» YOUR GOAL: An identical copy of all the records is what the answer must contain.

» DATA TO EXAMINE:
/-- Settles O7: the position after flips of a codeword is that of the flip pattern, the named bit is not in the pattern, and the
patterns that answer 7 are counted once for all 16 codewords. -/
theorem synAfterTwoOrThreeFlips : Obligations.SynAfterTwoOrThreeFlips := by
  refine ⟨locateError, exec_syn, fun c hc b₁ h₁ b₂ h₂ hne => ?_, ?_, ?_, fun c hc e he hne => ?_⟩
  · obtain ⟨h₃, hne₁, hne₂⟩ := locateError_two_flips h₁ h₂ hne
    have hposition : locateError (c ^^^ bitMask b₁ ^^^ bitMask b₂) = locateError (bitMask b₁ ^^^ bitMask b₂) := by
      rw [BitVec.xor_assoc, locateError_xor_of_valid hc]
    have hvalid := valid_xor_bitMask_locateError (c ^^^ bitMask b₁ ^^^ bitMask b₂)
    have hweight := flippedBits_three_flips h₁ h₂ h₃ hne hne₁ hne₂
    rw [hposition] at hvalid
    refine ⟨_, h₃, hne₁, hne₂, ?_, hvalid, ?_⟩
    · rw [BitVec.ofNat_toNat, BitVec.setWidth_eq]
      exact hposition
    · exact hweight.trans_ne (by decide)
  · apply length_flatMap_codewordTable (n := 7)
    intro c hc
    simp only [locateError_xor_of_valid (valid_of_mem_codewordTable c hc)]
    exact three_flips_unseen_count
  · exact length_flatMap_codewordTable fun _ _ => three_flips_count
  · refine ⟨?_, valid_xor_bitMask_locateError (c ^^^ e)⟩
    rw [locateError_xor_of_valid (valid_of_mem_codewordTable c hc)] at hne ⊢
    exact getLsbD_locateError_of_flippedBits (.inr he) hne

end Sys2Proof.Machine
end

section
/-! The nibble encoder (42_nibble_codec.md R54 to R56): the codeword is the nibble's data bits with their parity word beside
them, and every valid word is, in its seven code bits, the codeword of its own nibble. -/

namespace Sys2Proof.Machine

/-- A nibble widened to `ENCN`'s operand reaches the encoder's port as it stands (R53). -/
theorem exec_encn_zeroExtend (v : Nibble) (s : State) :
    exec (.encn (v.zeroExtend 8)) s = .next (s.appendResult (.codeword (encodeNibble v))) := by
  have hvalue : (v.zeroExtend 8).toNat ≤ 15 := by
    rw [BitVec.zeroExtend, BitVec.toNat_setWidth_of_le (by decide)]
    exact Nat.le_of_lt_succ v.isLt
  have hport : (v.zeroExtend 8).extractLsb' 0 4 = v := by
    rw [BitVec.zeroExtend, BitVec.extractLsb'_setWidth_of_le (by decide), BitVec.extractLsb'_eq_self]
  rw [exec_encn_of_le _ _ hvalue, hport]

theorem zeroExtend_lowNibble_of_le {a : Byte} (ha : a.toNat ≤ 15) : (a.extractLsb' 0 4).zeroExtend 8 = a := by
  apply BitVec.eq_of_toNat_eq
  rw [BitVec.zeroExtend, BitVec.toNat_setWidth_of_le (by decide), BitVec.extractLsb'_toNat, Nat.shiftRight_zero]
  omega

/-- Bit by bit, the data positions hold the nibble and the other positions are 0 (R29). -/
theorem dataBits_bits (v : Nibble) :
    (dataBits v).getLsbD 4 = v.getLsbD 3 ∧ (dataBits v).getLsbD 2 = v.getLsbD 2 ∧
    (dataBits v).getLsbD 1 = v.getLsbD 1 ∧ (dataBits v).getLsbD 0 = v.getLsbD 0 ∧
    (dataBits v).getLsbD 6 = false ∧ (dataBits v).getLsbD 5 = false ∧
    (dataBits v).getLsbD 3 = false ∧ (dataBits v).getLsbD 7 = false := by
  revert v
  decide

theorem dataBits_and_dataMask (v : Nibble) : dataBits v &&& dataMask = dataBits v := by
  revert v
  decide

/-- Encode step 2 puts the nibble into the data positions (R54). -/
theorem relocate_zeroExtend (v : Nibble) : relocate (v.zeroExtend 8) = dataBits v := by
  revert v
  decide

theorem encodeNibble_eq (v : Nibble) : encodeNibble v = dataBits v ||| computeParity (dataBits v) := by
  rw [encodeNibble, relocate_zeroExtend]

/-- Data bits and parity words share no bit (R54). -/
theorem dataBits_and_computeParity (v : Nibble) (c : Byte) : dataBits v &&& computeParity c = 0 := by
  obtain ⟨-, -, -, -, h6, h5, h3, -⟩ := dataBits_bits v
  apply BitVec.eq_of_getLsbD_eq
  intro k hk
  rw [BitVec.getLsbD_and, BitVec.ofNat_eq_ofNat, BitVec.getLsbD_zero]
  cases hmask : parityMask.getLsbD k with
  | false => rw [computeParity_bit_outside_parityMask c hk hmask, Bool.and_false]
  | true =>
    obtain rfl | rfl | rfl := parityMask_bit_cases hk hmask
    · rw [h6, Bool.false_and]
    · rw [h5, Bool.false_and]
    · rw [h3, Bool.false_and]
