-- ==== Sys2Proof/Machine/Composer.lean ====
section
/-! DEFINITION. The composer (43_memory_operations): what follows the end of a pulse (R29, R182, R191), what the block runs
next, and what a step does around an instruction. -/

namespace Sys2Proof.Machine

/-- The end of an operation: PHASE returns to IDLE and `done` is high for one clock (R191). -/
def State.finish (s : State) : State := { s with phase := .idle, upc := 0#5, done := true }

/-- UPC has reached 17: `UPC <- 0` and control returns to the composer (R28, R150). After P1 a PULSE ends, a WRITE runs its set
pulse, a READ samples; after P2 the operation ends, and a READ delivers `RDATA <- VALUE` (R29, R182, R191). -/
def State.endPulse (s : State) : State :=
  match s.phase, s.op with
  | .p1, .pulse => s.finish
  | .p1, .write => s.startPulse (setOperandsOf s.value) .p2
  | .p1, .read => { s with phase := .sample, upc := 0#5 }
  | .p2, .read => { s with rdata := s.value }.finish
  | .p2, .write => s.finish
  | .p2, .pulse => s.finish
  | .idle, _ => s
  | .sample, _ => s

/-- What the block is given to run next: a command word when idle and one is offered (R180, R221), the slot at UPC in a pulse
(R28), the sample in SAMPLE (R187). -/
def State.fetch (s : State) : Option Code :=
  match s.phase with
  | .idle => s.cmdIn.head?.map Code.cmd
  | .p1 | .p2 => some (.slot s.upc)
  | .sample => some (.phase s.phase.code)

/-- The inputs and outputs that every step moves on: `rst` has its next level, `done` is low again (R50, R191). -/
def State.clockIn (s : State) : State := { s with rstIn := s.rstIn.tail, done := false }

/-- A word offered to the idle block is taken; while the block is busy the host holds it (R50, R203 (a)). -/
def State.takeCommand (s : State) : State :=
  match s.phase with
  | .idle => { s with cmdIn := s.cmdIn.tail }
  | .p1 | .sample | .p2 => s

/-- The state an instruction runs in: the inputs moved on and the offered word taken. -/
def State.beforeExec (s : State) : State := s.clockIn.takeCommand

/-- A combination of PHASE and UPC that cannot be reached returns to IDLE with all lines low (V11), as `rst` does (log entry
17). -/
def State.recover (s : State) : State := s.resetBlock

end Sys2Proof.Machine
end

» ANSWER BOX:
/-- Settles O7: the position after flips of a codeword is that of the flip pattern, the named bit is not in the pattern, and the
patterns that answer 7 are counted once for all 16 codewords. -/
theorem synAfterTwoOrThreeFlips : Obligations.SynAfterTwoOrThreeFlips := by
  refine ⟨locateError, exec_syn, fun c hc b₁ h₁ b₂ h₂ hne => ?_, ?_, ?_, fun c hc e he hne => ?_⟩
  · obtain ⟨h₃, hne₁, hne₂⟩ := locateError_two_flips h₁ h₂ hne
    have hposition : locateError (c ^^^ bitMask b₁ ^^^ bitMask b₂) = locateError (bitMask b₁ ^^^ bitMask b₂) := by
      rw [BitVec.xor_assoc, locateError_xor_of_valid hc]
    have hvalid := valid_xor_bitMask_locateError (c ^^^ bitMask b₁ ^^^ bitMask b₂)
    have hweight := flippedBits_three_flips h₁ h₂ h₃ hne hne₁ hne₂
    rw [hposition] at hvalid
    refine ⟨_, h₃, hne₁, hne₂, ?_, hvalid, ?_⟩
    · rw [BitVec.ofNat_toNat, BitVec.setWidth_eq]
      exact hposition
    · exact hweight.trans_ne (by decide)
  · apply length_flatMap_codewordTable (n := 7)
    intro c hc
    simp only [locateError_xor_of_valid (valid_of_mem_codewordTable c hc)]
    exact three_flips_unseen_count
  · exact length_flatMap_codewordTable fun _ _ => three_flips_count
  · refine ⟨?_, valid_xor_bitMask_locateError (c ^^^ e)⟩
    rw [locateError_xor_of_valid (valid_of_mem_codewordTable c hc)] at hne ⊢
    exact getLsbD_locateError_of_flippedBits (.inr he) hne

end Sys2Proof.Machine
end

section
/-! The nibble encoder (42_nibble_codec.md R54 to R56): the codeword is the nibble's data bits with their parity word beside
them, and every valid word is, in its seven code bits, the codeword of its own nibble. -/

namespace Sys2Proof.Machine

/-- A nibble widened to `ENCN`'s operand reaches the encoder's port as it stands (R53). -/
theorem exec_encn_zeroExtend (v : Nibble) (s : State) :
    exec (.encn (v.zeroExtend 8)) s = .next (s.appendResult (.codeword (encodeNibble v))) := by
  have hvalue : (v.zeroExtend 8).toNat ≤ 15 := by
    rw [BitVec.zeroExtend, BitVec.toNat_setWidth_of_le (by decide)]
    exact Nat.le_of_lt_succ v.isLt
  have hport : (v.zeroExtend 8).extractLsb' 0 4 = v := by
    rw [BitVec.zeroExtend, BitVec.extractLsb'_setWidth_of_le (by decide), BitVec.extractLsb'_eq_self]
  rw [exec_encn_of_le _ _ hvalue, hport]

theorem zeroExtend_lowNibble_of_le {a : Byte} (ha : a.toNat ≤ 15) : (a.extractLsb' 0 4).zeroExtend 8 = a := by
  apply BitVec.eq_of_toNat_eq
  rw [BitVec.zeroExtend, BitVec.toNat_setWidth_of_le (by decide), BitVec.extractLsb'_toNat, Nat.shiftRight_zero]
  omega

/-- Bit by bit, the data positions hold the nibble and the other positions are 0 (R29). -/
theorem dataBits_bits (v : Nibble) :
    (dataBits v).getLsbD 4 = v.getLsbD 3 ∧ (dataBits v).getLsbD 2 = v.getLsbD 2 ∧
    (dataBits v).getLsbD 1 = v.getLsbD 1 ∧ (dataBits v).getLsbD 0 = v.getLsbD 0 ∧
    (dataBits v).getLsbD 6 = false ∧ (dataBits v).getLsbD 5 = false ∧
    (dataBits v).getLsbD 3 = false ∧ (dataBits v).getLsbD 7 = false := by
  revert v
  decide

theorem dataBits_and_dataMask (v : Nibble) : dataBits v &&& dataMask = dataBits v := by
  revert v
  decide

/-- Encode step 2 puts the nibble into the data positions (R54). -/
theorem relocate_zeroExtend (v : Nibble) : relocate (v.zeroExtend 8) = dataBits v := by
  revert v
  decide

theorem encodeNibble_eq (v : Nibble) : encodeNibble v = dataBits v ||| computeParity (dataBits v) := by
  rw [encodeNibble, relocate_zeroExtend]

/-- Data bits and parity words share no bit (R54). -/
theorem dataBits_and_computeParity (v : Nibble) (c : Byte) : dataBits v &&& computeParity c = 0 := by
  obtain ⟨-, -, -, -, h6, h5, h3, -⟩ := dataBits_bits v
  apply BitVec.eq_of_getLsbD_eq
  intro k hk
  rw [BitVec.getLsbD_and, BitVec.ofNat_eq_ofNat, BitVec.getLsbD_zero]
  cases hmask : parityMask.getLsbD k with
  | false => rw [computeParity_bit_outside_parityMask c hk hmask, Bool.and_false]
  | true =>
    obtain rfl | rfl | rfl := parityMask_bit_cases hk hmask
    · rw [h6, Bool.false_and]
    · rw [h5, Bool.false_and]
    · rw [h3, Bool.false_and]
-- ==== Sys2Proof/Machine/Composer.lean ====
section
/-! DEFINITION. The composer (43_memory_operations): what follows the end of a pulse (R29, R182, R191), what the block runs
next, and what a step does around an instruction. -/

namespace Sys2Proof.Machine

/-- The end of an operation: PHASE returns to IDLE and `done` is high for one clock (R191). -/
def State.finish (s : State) : State := { s with phase := .idle, upc := 0#5, done := true }

/-- UPC has reached 17: `UPC <- 0` and control returns to the composer (R28, R150). After P1 a PULSE ends, a WRITE runs its set
pulse, a READ samples; after P2 the operation ends, and a READ delivers `RDATA <- VALUE` (R29, R182, R191). -/
def State.endPulse (s : State) : State :=
  match s.phase, s.op with
  | .p1, .pulse => s.finish
  | .p1, .write => s.startPulse (setOperandsOf s.value) .p2
  | .p1, .read => { s with phase := .sample, upc := 0#5 }
  | .p2, .read => { s with rdata := s.value }.finish
  | .p2, .write => s.finish
  | .p2, .pulse => s.finish
  | .idle, _ => s
  | .sample, _ => s

/-- What the block is given to run next: a command word when idle and one is offered (R180, R221), the slot at UPC in a pulse
(R28), the sample in SAMPLE (R187). -/
def State.fetch (s : State) : Option Code :=
  match s.phase with
  | .idle => s.cmdIn.head?.map Code.cmd
  | .p1 | .p2 => some (.slot s.upc)
  | .sample => some (.phase s.phase.code)

/-- The inputs and outputs that every step moves on: `rst` has its next level, `done` is low again (R50, R191). -/
def State.clockIn (s : State) : State := { s with rstIn := s.rstIn.tail, done := false }

/-- A word offered to the idle block is taken; while the block is busy the host holds it (R50, R203 (a)). -/
def State.takeCommand (s : State) : State :=
  match s.phase with
  | .idle => { s with cmdIn := s.cmdIn.tail }
  | .p1 | .sample | .p2 => s

/-- The state an instruction runs in: the inputs moved on and the offered word taken. -/
def State.beforeExec (s : State) : State := s.clockIn.takeCommand

/-- A combination of PHASE and UPC that cannot be reached returns to IDLE with all lines low (V11), as `rst` does (log entry
17). -/
def State.recover (s : State) : State := s.resetBlock

end Sys2Proof.Machine
end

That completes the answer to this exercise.